What to work on
Retype, word for word, each line between the lines holding "(s.modClk f).hc = s.hc := rfl" and "(s.modClk f).lines = s.lines := rfl", inclusive, and leave the rest of the data alone.

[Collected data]
·····

-- ==== Sys2Proof/Laws/State.lean ====
section
/-! SUPPORT. One lemma for each field of State under each update of one block, all true by unfolding, so that no later proof unfolds a
record update. -/

namespace Sys2Proof.Machine

variable (s : State)

/-! ### State.modClk -/

section
variable (f : Clocks → Clocks)

@[simp] theorem State.modClk_powered : (s.modClk f).powered = s.powered := rfl
@[simp] theorem State.modClk_clk : (s.modClk f).clk = f s.clk := rfl
@[simp] theorem State.modClk_tb : (s.modClk f).tb = s.tb := rfl
@[simp] theorem State.modClk_si : (s.modClk f).si = s.si := rfl
@[simp] theorem State.modClk_fe : (s.modClk f).fe = s.fe := rfl
@[simp] theorem State.modClk_tu : (s.modClk f).tu = s.tu := rfl
@[simp] theorem State.modClk_ws : (s.modClk f).ws = s.ws := rfl
@[simp] theorem State.modClk_et : (s.modClk f).et = s.et := rfl
@[simp] theorem State.modClk_al : (s.modClk f).al = s.al := rfl
@[simp] theorem State.modClk_hm : (s.modClk f).hm = s.hm := rfl
@[simp] theorem State.modClk_ca : (s.modClk f).ca = s.ca := rfl
@[simp] theorem State.modClk_hc : (s.modClk f).hc = s.hc := rfl
@[simp] theorem State.modClk_pt : (s.modClk f).pt = s.pt := rfl
@[simp] theorem State.modClk_sl : (s.modClk f).sl = s.sl := rfl
@[simp] theorem State.modClk_sm : (s.modClk f).sm = s.sm := rfl
@[simp] theorem State.modClk_lines : (s.modClk f).lines = s.lines := rfl
@[simp] theorem State.modClk_freeCount : (s.modClk f).freeCount = s.freeCount := rfl
@[simp] theorem State.modClk_pending : (s.modClk f).pending = s.pending := rfl

end

/-! ### State.modTb -/

section
variable (f : TimeBase → TimeBase)

@[simp] theorem State.modTb_powered : (s.modTb f).powered = s.powered := rfl
@[simp] theorem State.modTb_clk : (s.modTb f).clk = s.clk := rfl
@[simp] theorem State.modTb_tb : (s.modTb f).tb = f s.tb := rfl
@[simp] theorem State.modTb_si : (s.modTb f).si = s.si := rfl
@[simp] theorem State.modTb_fe : (s.modTb f).fe = s.fe := rfl
@[simp] theorem State.modTb_tu : (s.modTb f).tu = s.tu := rfl
@[simp] theorem State.modTb_ws : (s.modTb f).ws = s.ws := rfl
@[simp] theorem State.modTb_et : (s.modTb f).et = s.et := rfl
@[simp] theorem State.modTb_al : (s.modTb f).al = s.al := rfl
@[simp] theorem State.modTb_hm : (s.modTb f).hm = s.hm := rfl
@[simp] theorem State.modTb_ca : (s.modTb f).ca = s.ca := rfl
@[simp] theorem State.modTb_hc : (s.modTb f).hc = s.hc := rfl
@[simp] theorem State.modTb_pt : (s.modTb f).pt = s.pt := rfl
@[simp] theorem State.modTb_sl : (s.modTb f).sl = s.sl := rfl
@[simp] theorem State.modTb_sm : (s.modTb f).sm = s.sm := rfl
@[simp] theorem State.modTb_lines : (s.modTb f).lines = s.lines := rfl
@[simp] theorem State.modTb_freeCount : (s.modTb f).freeCount = s.freeCount := rfl
@[simp] theorem State.modTb_pending : (s.modTb f).pending = s.pending := rfl

end

/-! ### State.modSi -/

section
variable (f : SampleInterface → SampleInterface)

@[simp] theorem State.modSi_powered : (s.modSi f).powered = s.powered := rfl
@[simp] theorem State.modSi_clk : (s.modSi f).clk = s.clk := rfl
@[simp] theorem State.modSi_tb : (s.modSi f).tb = s.tb := rfl
@[simp] theorem State.modSi_si : (s.modSi f).si = f s.si := rfl
@[simp] theorem State.modSi_fe : (s.modSi f).fe = s.fe := rfl
@[simp] theorem State.modSi_tu : (s.modSi f).tu = s.tu := rfl
@[simp] theorem State.modSi_ws : (s.modSi f).ws = s.ws := rfl
@[simp] theorem State.modSi_et : (s.modSi f).et = s.et := rfl
@[simp] theorem State.modSi_al : (s.modSi f).al = s.al := rfl
@[simp] theorem State.modSi_hm : (s.modSi f).hm = s.hm := rfl
@[simp] theorem State.modSi_ca : (s.modSi f).ca = s.ca := rfl
@[simp] theorem State.modSi_hc : (s.modSi f).hc = s.hc := rfl
@[simp] theorem State.modSi_pt : (s.modSi f).pt = s.pt := rfl
@[simp] theorem State.modSi_sl : (s.modSi f).sl = s.sl := rfl
@[simp] theorem State.modSi_sm : (s.modSi f).sm = s.sm := rfl
@[simp] theorem State.modSi_lines : (s.modSi f).lines = s.lines := rfl
@[simp] theorem State.modSi_freeCount : (s.modSi f).freeCount = s.freeCount := rfl
@[simp] theorem State.modSi_pending : (s.modSi f).pending = s.pending := rfl

end

/-! ### State.modFe -/

section
variable (f : FilterEngine → FilterEngine)

@[simp] theorem State.modFe_powered : (s.modFe f).powered = s.powered := rfl
@[simp] theorem State.modFe_clk : (s.modFe f).clk = s.clk := rfl
@[simp] theorem State.modFe_tb : (s.modFe f).tb = s.tb := rfl
@[simp] theorem State.modFe_si : (s.modFe f).si = s.si := rfl
@[simp] theorem State.modFe_fe : (s.modFe f).fe = f s.fe := rfl
@[simp] theorem State.modFe_tu : (s.modFe f).tu = s.tu := rfl
@[simp] theorem State.modFe_ws : (s.modFe f).ws = s.ws := rfl
@[simp] theorem State.modFe_et : (s.modFe f).et = s.et := rfl
@[simp] theorem State.modFe_al : (s.modFe f).al = s.al := rfl
@[simp] theorem State.modFe_hm : (s.modFe f).hm = s.hm := rfl
@[simp] theorem State.modFe_ca : (s.modFe f).ca = s.ca := rfl
@[simp] theorem State.modFe_hc : (s.modFe f).hc = s.hc := rfl
@[simp] theorem State.modFe_pt : (s.modFe f).pt = s.pt := rfl
@[simp] theorem State.modFe_sl : (s.modFe f).sl = s.sl := rfl
@[simp] theorem State.modFe_sm : (s.modFe f).sm = s.sm := rfl
@[simp] theorem State.modFe_lines : (s.modFe f).lines = s.lines := rfl
@[simp] theorem State.modFe_freeCount : (s.modFe f).freeCount = s.freeCount := rfl
@[simp] theorem State.modFe_pending : (s.modFe f).pending = s.pending := rfl

end

/-! ### State.modTu -/

section
variable (f : TriggerUnit → TriggerUnit)

@[simp] theorem State.modTu_powered : (s.modTu f).powered = s.powered := rfl
@[simp] theorem State.modTu_clk : (s.modTu f).clk = s.clk := rfl
@[simp] theorem State.modTu_tb : (s.modTu f).tb = s.tb := rfl
@[simp] theorem State.modTu_si : (s.modTu f).si = s.si := rfl
@[simp] theorem State.modTu_fe : (s.modTu f).fe = s.fe := rfl
@[simp] theorem State.modTu_tu : (s.modTu f).tu = f s.tu := rfl
@[simp] theorem State.modTu_ws : (s.modTu f).ws = s.ws := rfl
@[simp] theorem State.modTu_et : (s.modTu f).et = s.et := rfl
@[simp] theorem State.modTu_al : (s.modTu f).al = s.al := rfl
@[simp] theorem State.modTu_hm : (s.modTu f).hm = s.hm := rfl
@[simp] theorem State.modTu_ca : (s.modTu f).ca = s.ca := rfl
@[simp] theorem State.modTu_hc : (s.modTu f).hc = s.hc := rfl
@[simp] theorem State.modTu_pt : (s.modTu f).pt = s.pt := rfl
@[simp] theorem State.modTu_sl : (s.modTu f).sl = s.sl := rfl
@[simp] theorem State.modTu_sm : (s.modTu f).sm = s.sm := rfl
@[simp] theorem State.modTu_lines : (s.modTu f).lines = s.lines := rfl
@[simp] theorem State.modTu_freeCount : (s.modTu f).freeCount = s.freeCount := rfl
@[simp] theorem State.modTu_pending : (s.modTu f).pending = s.pending := rfl

end

/-! ### State.modWs -/

section
variable (f : WaveStore → WaveStore)

@[simp] theorem State.modWs_powered : (s.modWs f).powered = s.powered := rfl
@[simp] theorem State.modWs_clk : (s.modWs f).clk = s.clk := rfl
@[simp] theorem State.modWs_tb : (s.modWs f).tb = s.tb := rfl
@[simp] theorem State.modWs_si : (s.modWs f).si = s.si := rfl
@[simp] theorem State.modWs_fe : (s.modWs f).fe = s.fe := rfl
@[simp] theorem State.modWs_tu : (s.modWs f).tu = s.tu := rfl
@[simp] theorem State.modWs_ws : (s.modWs f).ws = f s.ws := rfl
@[simp] theorem State.modWs_et : (s.modWs f).et = s.et := rfl
@[simp] theorem State.modWs_al : (s.modWs f).al = s.al := rfl
@[simp] theorem State.modWs_hm : (s.modWs f).hm = s.hm := rfl
@[simp] theorem State.modWs_ca : (s.modWs f).ca = s.ca := rfl
@[simp] theorem State.modWs_hc : (s.modWs f).hc = s.hc := rfl
@[simp] theorem State.modWs_pt : (s.modWs f).pt = s.pt := rfl
@[simp] theorem State.modWs_sl : (s.modWs f).sl = s.sl := rfl
@[simp] theorem State.modWs_sm : (s.modWs f).sm = s.sm := rfl
@[simp] theorem State.modWs_lines : (s.modWs f).lines = s.lines := rfl
@[simp] theorem State.modWs_freeCount : (s.modWs f).freeCount = s.freeCount := rfl
@[simp] theorem State.modWs_pending : (s.modWs f).pending = s.pending := rfl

·····

Result of this exercise
@[simp] theorem State.modClk_hc : (s.modClk f).hc = s.hc := rfl
@[simp] theorem State.modClk_pt : (s.modClk f).pt = s.pt := rfl
@[simp] theorem State.modClk_sl : (s.modClk f).sl = s.sl := rfl
@[simp] theorem State.modClk_sm : (s.modClk f).sm = s.sm := rfl
@[simp] theorem State.modClk_lines : (s.modClk f).lines = s.lines := rfl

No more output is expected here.